* **PROBLEM TO SOLVE**
In the entries below, which lines run from the one containing "def execFmin (p" to the one containing "def execPxor (p"? Copy exactly those lines, ends included, and no others.

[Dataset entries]
···

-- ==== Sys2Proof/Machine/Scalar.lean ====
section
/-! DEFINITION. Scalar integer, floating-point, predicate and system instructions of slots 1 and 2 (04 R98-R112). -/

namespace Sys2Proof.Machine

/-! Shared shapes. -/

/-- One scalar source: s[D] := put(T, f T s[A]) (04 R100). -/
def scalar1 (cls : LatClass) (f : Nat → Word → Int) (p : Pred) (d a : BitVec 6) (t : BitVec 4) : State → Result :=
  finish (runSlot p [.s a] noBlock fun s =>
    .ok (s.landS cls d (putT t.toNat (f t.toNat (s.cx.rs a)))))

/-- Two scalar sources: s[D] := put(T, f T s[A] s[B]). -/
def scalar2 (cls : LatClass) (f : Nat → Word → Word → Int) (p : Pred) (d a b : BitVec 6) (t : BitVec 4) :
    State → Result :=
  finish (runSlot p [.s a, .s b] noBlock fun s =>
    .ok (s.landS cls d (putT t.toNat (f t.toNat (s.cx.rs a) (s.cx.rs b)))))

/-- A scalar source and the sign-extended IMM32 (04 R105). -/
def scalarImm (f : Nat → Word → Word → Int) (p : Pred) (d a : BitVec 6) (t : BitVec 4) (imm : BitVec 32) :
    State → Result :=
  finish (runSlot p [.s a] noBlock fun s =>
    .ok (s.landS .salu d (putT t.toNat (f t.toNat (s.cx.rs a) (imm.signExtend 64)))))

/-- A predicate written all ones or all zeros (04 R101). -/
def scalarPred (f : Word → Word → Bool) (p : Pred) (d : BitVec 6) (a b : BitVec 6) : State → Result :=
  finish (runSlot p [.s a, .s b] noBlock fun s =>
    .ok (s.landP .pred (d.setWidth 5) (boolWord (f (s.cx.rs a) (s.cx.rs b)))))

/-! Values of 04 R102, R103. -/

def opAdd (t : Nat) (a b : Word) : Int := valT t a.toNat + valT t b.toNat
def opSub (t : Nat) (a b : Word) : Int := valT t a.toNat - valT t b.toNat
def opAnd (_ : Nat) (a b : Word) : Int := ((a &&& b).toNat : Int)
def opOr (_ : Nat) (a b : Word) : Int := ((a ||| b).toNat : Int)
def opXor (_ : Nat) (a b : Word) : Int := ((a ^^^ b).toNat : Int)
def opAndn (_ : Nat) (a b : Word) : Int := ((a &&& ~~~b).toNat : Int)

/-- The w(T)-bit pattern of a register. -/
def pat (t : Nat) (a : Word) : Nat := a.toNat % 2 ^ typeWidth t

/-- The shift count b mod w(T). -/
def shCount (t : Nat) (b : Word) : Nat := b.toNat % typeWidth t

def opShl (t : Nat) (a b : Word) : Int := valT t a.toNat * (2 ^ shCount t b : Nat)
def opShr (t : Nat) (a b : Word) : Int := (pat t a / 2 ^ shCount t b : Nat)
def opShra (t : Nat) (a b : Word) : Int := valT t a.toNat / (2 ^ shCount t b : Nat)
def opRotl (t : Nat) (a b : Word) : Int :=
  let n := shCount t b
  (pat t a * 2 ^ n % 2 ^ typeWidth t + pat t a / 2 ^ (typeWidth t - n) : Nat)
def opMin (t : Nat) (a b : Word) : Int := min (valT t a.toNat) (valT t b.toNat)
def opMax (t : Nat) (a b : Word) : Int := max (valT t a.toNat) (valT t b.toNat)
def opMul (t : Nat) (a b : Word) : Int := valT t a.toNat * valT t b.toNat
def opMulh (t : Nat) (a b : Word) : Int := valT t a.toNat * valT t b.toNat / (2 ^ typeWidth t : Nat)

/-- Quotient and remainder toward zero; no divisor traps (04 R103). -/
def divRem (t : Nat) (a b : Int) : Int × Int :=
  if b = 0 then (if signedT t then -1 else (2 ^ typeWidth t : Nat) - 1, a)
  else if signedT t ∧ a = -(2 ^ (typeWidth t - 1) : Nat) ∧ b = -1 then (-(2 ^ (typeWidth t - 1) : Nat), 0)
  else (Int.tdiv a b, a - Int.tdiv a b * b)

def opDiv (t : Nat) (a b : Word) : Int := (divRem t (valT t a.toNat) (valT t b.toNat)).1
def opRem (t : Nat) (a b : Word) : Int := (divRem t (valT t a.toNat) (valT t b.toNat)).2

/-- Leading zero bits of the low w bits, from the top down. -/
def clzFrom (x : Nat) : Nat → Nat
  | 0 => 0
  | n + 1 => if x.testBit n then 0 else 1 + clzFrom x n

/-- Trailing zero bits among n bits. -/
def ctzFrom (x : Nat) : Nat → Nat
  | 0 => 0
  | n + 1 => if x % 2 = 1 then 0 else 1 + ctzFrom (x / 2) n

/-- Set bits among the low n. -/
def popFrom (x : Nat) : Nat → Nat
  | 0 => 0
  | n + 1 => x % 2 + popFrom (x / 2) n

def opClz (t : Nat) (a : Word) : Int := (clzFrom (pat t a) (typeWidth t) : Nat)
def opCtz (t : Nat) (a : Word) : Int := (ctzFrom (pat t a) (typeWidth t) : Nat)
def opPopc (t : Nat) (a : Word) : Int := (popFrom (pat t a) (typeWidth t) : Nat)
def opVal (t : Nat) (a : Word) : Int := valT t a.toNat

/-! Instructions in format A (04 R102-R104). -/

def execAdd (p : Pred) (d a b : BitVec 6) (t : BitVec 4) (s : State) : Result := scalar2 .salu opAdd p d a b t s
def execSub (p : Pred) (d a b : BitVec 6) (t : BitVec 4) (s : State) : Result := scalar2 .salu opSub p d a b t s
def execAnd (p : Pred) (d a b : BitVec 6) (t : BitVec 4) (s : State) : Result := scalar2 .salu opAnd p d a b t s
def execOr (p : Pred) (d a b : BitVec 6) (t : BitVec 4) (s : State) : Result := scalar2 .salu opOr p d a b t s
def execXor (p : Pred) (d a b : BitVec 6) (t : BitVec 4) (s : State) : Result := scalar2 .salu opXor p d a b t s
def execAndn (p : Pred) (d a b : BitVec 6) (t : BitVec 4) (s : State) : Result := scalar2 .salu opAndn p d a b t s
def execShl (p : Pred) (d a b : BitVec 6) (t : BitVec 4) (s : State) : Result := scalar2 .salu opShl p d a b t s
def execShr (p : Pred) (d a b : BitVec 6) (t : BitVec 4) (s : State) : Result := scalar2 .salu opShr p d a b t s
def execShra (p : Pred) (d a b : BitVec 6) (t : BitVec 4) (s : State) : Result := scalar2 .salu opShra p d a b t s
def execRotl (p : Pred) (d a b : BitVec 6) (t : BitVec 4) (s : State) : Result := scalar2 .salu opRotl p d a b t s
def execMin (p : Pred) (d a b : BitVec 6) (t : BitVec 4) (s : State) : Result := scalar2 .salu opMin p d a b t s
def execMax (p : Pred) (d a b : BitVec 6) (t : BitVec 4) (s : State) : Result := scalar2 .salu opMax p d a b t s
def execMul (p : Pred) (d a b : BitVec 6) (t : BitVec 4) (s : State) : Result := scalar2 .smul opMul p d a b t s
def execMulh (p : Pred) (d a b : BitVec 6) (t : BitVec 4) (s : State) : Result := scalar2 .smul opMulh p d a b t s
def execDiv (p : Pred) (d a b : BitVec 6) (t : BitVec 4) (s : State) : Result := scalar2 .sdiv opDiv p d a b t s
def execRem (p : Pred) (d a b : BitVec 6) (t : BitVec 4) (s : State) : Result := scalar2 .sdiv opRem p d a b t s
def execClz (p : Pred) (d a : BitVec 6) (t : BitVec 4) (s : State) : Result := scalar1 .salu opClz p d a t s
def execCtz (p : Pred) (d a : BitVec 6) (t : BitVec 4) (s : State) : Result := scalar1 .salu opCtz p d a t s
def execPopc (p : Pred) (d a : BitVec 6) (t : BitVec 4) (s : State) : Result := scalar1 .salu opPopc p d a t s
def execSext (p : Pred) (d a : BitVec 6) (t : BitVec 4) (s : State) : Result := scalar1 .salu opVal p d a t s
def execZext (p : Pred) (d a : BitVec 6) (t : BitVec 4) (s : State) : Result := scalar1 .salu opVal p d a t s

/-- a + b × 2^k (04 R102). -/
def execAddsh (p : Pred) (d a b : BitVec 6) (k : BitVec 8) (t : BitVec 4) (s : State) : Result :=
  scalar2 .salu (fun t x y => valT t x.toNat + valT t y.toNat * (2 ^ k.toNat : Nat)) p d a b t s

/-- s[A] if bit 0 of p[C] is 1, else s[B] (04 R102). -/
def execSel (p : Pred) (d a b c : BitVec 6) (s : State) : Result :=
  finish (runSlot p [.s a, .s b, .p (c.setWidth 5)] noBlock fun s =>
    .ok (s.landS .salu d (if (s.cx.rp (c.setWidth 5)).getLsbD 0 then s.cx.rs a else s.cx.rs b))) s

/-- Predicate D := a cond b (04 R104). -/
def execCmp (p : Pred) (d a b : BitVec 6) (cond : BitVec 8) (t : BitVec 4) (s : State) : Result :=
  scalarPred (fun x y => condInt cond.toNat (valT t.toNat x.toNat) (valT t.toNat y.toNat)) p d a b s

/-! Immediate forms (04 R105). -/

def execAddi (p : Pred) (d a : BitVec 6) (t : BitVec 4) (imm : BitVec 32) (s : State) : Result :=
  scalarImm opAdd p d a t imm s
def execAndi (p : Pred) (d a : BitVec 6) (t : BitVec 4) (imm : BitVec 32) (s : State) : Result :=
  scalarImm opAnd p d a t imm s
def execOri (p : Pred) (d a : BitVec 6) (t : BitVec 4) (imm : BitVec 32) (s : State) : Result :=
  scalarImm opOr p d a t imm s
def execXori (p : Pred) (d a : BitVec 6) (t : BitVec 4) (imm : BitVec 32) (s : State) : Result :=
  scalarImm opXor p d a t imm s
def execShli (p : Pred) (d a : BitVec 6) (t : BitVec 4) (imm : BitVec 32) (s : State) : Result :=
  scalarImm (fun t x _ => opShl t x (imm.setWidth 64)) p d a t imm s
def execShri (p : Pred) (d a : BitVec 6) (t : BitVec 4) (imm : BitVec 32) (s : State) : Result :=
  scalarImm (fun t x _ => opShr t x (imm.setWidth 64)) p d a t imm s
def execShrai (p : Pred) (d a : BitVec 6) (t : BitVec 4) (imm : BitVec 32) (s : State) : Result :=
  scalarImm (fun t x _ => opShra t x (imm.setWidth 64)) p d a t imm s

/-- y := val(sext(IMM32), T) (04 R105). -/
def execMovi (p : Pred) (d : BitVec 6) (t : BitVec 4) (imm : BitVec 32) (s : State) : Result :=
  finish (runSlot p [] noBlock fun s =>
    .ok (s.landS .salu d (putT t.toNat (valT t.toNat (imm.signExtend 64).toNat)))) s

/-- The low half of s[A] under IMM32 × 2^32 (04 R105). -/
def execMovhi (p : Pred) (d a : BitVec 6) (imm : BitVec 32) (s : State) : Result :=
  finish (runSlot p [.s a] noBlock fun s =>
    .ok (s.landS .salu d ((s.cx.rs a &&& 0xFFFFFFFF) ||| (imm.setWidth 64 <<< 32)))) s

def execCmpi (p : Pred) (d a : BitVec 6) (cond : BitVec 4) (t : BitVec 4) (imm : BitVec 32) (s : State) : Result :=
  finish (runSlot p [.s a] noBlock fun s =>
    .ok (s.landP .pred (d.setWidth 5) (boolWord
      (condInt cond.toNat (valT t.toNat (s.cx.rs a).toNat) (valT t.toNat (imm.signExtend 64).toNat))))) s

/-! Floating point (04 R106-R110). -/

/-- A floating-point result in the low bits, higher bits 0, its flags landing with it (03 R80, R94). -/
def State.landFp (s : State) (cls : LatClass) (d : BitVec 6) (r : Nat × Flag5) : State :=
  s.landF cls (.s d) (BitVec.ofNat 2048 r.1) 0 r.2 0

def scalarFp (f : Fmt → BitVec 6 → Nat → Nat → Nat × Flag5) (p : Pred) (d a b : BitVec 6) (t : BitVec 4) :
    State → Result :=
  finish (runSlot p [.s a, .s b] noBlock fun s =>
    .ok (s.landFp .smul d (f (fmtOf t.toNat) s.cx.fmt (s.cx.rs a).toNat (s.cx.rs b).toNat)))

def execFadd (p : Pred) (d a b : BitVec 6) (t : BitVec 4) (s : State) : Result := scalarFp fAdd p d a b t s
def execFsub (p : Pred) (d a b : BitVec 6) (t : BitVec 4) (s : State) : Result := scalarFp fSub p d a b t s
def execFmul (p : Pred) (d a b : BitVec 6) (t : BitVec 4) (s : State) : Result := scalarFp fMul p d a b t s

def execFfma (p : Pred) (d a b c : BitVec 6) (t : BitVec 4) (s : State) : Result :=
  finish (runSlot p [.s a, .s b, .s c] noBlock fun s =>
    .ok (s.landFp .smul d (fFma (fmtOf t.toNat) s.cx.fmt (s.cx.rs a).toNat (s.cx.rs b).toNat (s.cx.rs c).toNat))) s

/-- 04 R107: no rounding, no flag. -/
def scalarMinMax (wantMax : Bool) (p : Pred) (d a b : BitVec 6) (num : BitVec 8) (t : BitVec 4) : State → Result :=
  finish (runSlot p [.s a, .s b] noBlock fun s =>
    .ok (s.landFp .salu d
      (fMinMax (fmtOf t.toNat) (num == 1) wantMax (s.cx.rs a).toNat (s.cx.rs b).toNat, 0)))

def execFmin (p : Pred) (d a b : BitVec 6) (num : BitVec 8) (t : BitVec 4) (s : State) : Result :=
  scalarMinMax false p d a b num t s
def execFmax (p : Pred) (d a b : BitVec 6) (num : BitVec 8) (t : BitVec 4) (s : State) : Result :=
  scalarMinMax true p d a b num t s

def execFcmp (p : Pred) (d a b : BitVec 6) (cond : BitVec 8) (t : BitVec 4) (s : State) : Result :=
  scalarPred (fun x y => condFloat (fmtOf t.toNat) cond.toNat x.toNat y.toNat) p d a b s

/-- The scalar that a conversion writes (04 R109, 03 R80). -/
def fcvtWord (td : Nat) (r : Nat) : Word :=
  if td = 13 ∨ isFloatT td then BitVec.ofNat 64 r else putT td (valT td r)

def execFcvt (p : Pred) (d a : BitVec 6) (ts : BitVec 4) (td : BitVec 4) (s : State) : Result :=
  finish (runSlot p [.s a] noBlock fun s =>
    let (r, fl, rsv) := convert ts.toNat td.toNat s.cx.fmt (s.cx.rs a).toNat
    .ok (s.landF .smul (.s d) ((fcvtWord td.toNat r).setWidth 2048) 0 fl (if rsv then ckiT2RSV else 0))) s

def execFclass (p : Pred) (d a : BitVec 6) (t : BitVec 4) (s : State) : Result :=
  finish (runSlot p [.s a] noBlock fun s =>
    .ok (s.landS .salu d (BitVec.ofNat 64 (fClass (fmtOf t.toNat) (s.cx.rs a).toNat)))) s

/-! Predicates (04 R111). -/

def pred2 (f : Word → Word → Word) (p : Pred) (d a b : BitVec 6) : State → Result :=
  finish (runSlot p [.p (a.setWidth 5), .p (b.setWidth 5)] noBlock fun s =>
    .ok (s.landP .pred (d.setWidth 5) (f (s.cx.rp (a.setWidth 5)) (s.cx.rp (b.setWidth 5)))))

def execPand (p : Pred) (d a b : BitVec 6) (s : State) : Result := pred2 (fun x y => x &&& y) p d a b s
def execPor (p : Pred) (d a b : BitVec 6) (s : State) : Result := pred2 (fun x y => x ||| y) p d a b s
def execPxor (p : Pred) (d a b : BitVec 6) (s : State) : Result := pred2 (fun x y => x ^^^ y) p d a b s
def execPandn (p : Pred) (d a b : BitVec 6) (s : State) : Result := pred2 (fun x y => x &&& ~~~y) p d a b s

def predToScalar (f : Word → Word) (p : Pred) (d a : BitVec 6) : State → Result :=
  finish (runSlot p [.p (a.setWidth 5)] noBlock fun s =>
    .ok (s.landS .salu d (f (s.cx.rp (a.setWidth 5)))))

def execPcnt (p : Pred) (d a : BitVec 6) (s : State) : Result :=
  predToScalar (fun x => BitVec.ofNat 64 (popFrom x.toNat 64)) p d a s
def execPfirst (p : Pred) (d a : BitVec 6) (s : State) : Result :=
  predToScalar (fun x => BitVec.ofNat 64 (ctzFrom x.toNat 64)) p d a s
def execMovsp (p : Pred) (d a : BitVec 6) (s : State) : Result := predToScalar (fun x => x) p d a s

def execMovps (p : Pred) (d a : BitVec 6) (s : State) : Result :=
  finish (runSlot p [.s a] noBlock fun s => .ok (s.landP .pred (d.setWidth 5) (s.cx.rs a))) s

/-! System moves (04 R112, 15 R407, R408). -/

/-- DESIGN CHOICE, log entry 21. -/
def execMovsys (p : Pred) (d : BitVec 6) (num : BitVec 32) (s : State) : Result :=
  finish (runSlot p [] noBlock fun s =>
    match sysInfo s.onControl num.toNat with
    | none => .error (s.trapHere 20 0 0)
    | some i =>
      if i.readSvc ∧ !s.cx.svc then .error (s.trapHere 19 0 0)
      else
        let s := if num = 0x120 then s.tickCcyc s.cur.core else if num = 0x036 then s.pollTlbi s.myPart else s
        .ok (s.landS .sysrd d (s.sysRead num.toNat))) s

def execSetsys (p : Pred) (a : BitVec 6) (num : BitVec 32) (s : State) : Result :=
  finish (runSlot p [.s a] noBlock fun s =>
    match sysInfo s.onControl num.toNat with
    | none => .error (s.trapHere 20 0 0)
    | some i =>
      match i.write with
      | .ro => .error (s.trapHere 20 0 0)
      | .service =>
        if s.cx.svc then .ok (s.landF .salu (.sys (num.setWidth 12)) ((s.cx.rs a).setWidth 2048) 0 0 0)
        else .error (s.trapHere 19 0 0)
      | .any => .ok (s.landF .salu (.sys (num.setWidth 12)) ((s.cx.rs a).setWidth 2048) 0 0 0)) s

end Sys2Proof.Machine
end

···

* **SOLUTION BELOW**
def execFmin (p : Pred) (d a b : BitVec 6) (num : BitVec 8) (t : BitVec 4) (s : State) : Result :=
  scalarMinMax false p d a b num t s
def execFmax (p : Pred) (d a b : BitVec 6) (num : BitVec 8) (t : BitVec 4) (s : State) : Result :=
  scalarMinMax true p d a b num t s

def execFcmp (p : Pred) (d a b : BitVec 6) (cond : BitVec 8) (t : BitVec 4) (s : State) : Result :=
  scalarPred (fun x y => condFloat (fmtOf t.toNat) cond.toNat x.toNat y.toNat) p d a b s

/-- The scalar that a conversion writes (04 R109, 03 R80). -/
def fcvtWord (td : Nat) (r : Nat) : Word :=
  if td = 13 ∨ isFloatT td then BitVec.ofNat 64 r else putT td (valT td r)

def execFcvt (p : Pred) (d a : BitVec 6) (ts : BitVec 4) (td : BitVec 4) (s : State) : Result :=
  finish (runSlot p [.s a] noBlock fun s =>
    let (r, fl, rsv) := convert ts.toNat td.toNat s.cx.fmt (s.cx.rs a).toNat
    .ok (s.landF .smul (.s d) ((fcvtWord td.toNat r).setWidth 2048) 0 fl (if rsv then ckiT2RSV else 0))) s

def execFclass (p : Pred) (d a : BitVec 6) (t : BitVec 4) (s : State) : Result :=
  finish (runSlot p [.s a] noBlock fun s =>
    .ok (s.landS .salu d (BitVec.ofNat 64 (fClass (fmtOf t.toNat) (s.cx.rs a).toNat)))) s

/-! Predicates (04 R111). -/

def pred2 (f : Word → Word → Word) (p : Pred) (d a b : BitVec 6) : State → Result :=
  finish (runSlot p [.p (a.setWidth 5), .p (b.setWidth 5)] noBlock fun s =>
    .ok (s.landP .pred (d.setWidth 5) (f (s.cx.rp (a.setWidth 5)) (s.cx.rp (b.setWidth 5)))))

def execPand (p : Pred) (d a b : BitVec 6) (s : State) : Result := pred2 (fun x y => x &&& y) p d a b s
def execPor (p : Pred) (d a b : BitVec 6) (s : State) : Result := pred2 (fun x y => x ||| y) p d a b s
def execPxor (p : Pred) (d a b : BitVec 6) (s : State) : Result := pred2 (fun x y => x ^^^ y) p d a b s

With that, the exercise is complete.